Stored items
-- ==== Sys2Proof/Machine/Sparse.lean ====
section
/-! DEFINITION. Sparse tables: a list of keys and values in one canonical form, over a default function that
says what an unlisted key reads as. The register file, the record stores and the per-page and per-master
tables of the state are held in this form, so that equal contents are equal data. -/

namespace Sys2Proof.Machine

/-- A sparse table: keys strictly rising, no value equal to what the key reads as when unlisted. -/
abbrev Sparse (α : Type) := List (Nat × α)

namespace Sparse

variable {α : Type}

/-- The value at a key: the listed one, or the default of the key. -/
def get (d : Nat → α) : Sparse α → Nat → α
  | [], k => d k
  | p :: r, k => if p.1 = k then p.2 else get d r k

/-- Everything but one key. -/
def drop (k : Nat) : Sparse α → Sparse α
  | [] => []
  | p :: r => if p.1 = k then drop k r else p :: drop k r

/-- A new entry before the first larger key. -/
def place (k : Nat) (v : α) : Sparse α → Sparse α
  | [] => [(k, v)]
  | p :: r => if k < p.1 then (k, v) :: p :: r else p :: place k v r

/-- The table with one key changed, canonical when it was. -/
def put [DecidableEq α] (d : Nat → α) (m : Sparse α) (k : Nat) (v : α) : Sparse α :=
  if v = d k then drop k m else place k v (drop k m)

/-- Keys strictly rising, all above a bound where one is given. -/
def sortedFrom : Option Nat → Sparse α → Bool
  | _, [] => true
  | none, p :: r => sortedFrom (some p.1) r
  | some b, p :: r => decide (b < p.1) && sortedFrom (some p.1) r

/-- The canonical form. -/
def wf [DecidableEq α] (d : Nat → α) (m : Sparse α) : Bool :=
  sortedFrom none m && m.all (fun p => decide (p.2 ≠ d p.1))

/-- The table without the entries a test selects: they read as their default again. -/
def clear (sel : Nat → Bool) (m : Sparse α) : Sparse α := m.filter (fun p => !sel p.1)

end Sparse

end Sys2Proof.Machine
end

• **EXERCISE DETAILS**: From the data above, output every line exactly.

• **WRITTEN SOLUTION**:
-- ==== Sys2Proof/Machine/Sparse.lean ====
section
/-! DEFINITION. Sparse tables: a list of keys and values in one canonical form, over a default function that
says what an unlisted key reads as. The register file, the record stores and the per-page and per-master
tables of the state are held in this form, so that equal contents are equal data. -/

namespace Sys2Proof.Machine

/-- A sparse table: keys strictly rising, no value equal to what the key reads as when unlisted. -/
abbrev Sparse (α : Type) := List (Nat × α)

namespace Sparse

variable {α : Type}

/-- The value at a key: the listed one, or the default of the key. -/
def get (d : Nat → α) : Sparse α → Nat → α
  | [], k => d k
  | p :: r, k => if p.1 = k then p.2 else get d r k

/-- Everything but one key. -/
def drop (k : Nat) : Sparse α → Sparse α
  | [] => []
  | p :: r => if p.1 = k then drop k r else p :: drop k r

/-- A new entry before the first larger key. -/
def place (k : Nat) (v : α) : Sparse α → Sparse α
  | [] => [(k, v)]
  | p :: r => if k < p.1 then (k, v) :: p :: r else p :: place k v r

/-- The table with one key changed, canonical when it was. -/
def put [DecidableEq α] (d : Nat → α) (m : Sparse α) (k : Nat) (v : α) : Sparse α :=
  if v = d k then drop k m else place k v (drop k m)

/-- Keys strictly rising, all above a bound where one is given. -/
def sortedFrom : Option Nat → Sparse α → Bool
  | _, [] => true
  | none, p :: r => sortedFrom (some p.1) r
  | some b, p :: r => decide (b < p.1) && sortedFrom (some p.1) r

/-- The canonical form. -/
def wf [DecidableEq α] (d : Nat → α) (m : Sparse α) : Bool :=
  sortedFrom none m && m.all (fun p => decide (p.2 ≠ d p.1))

/-- The table without the entries a test selects: they read as their default again. -/
def clear (sel : Nat → Bool) (m : Sparse α) : Sparse α := m.filter (fun p => !sel p.1)

end Sparse

end Sys2Proof.Machine
end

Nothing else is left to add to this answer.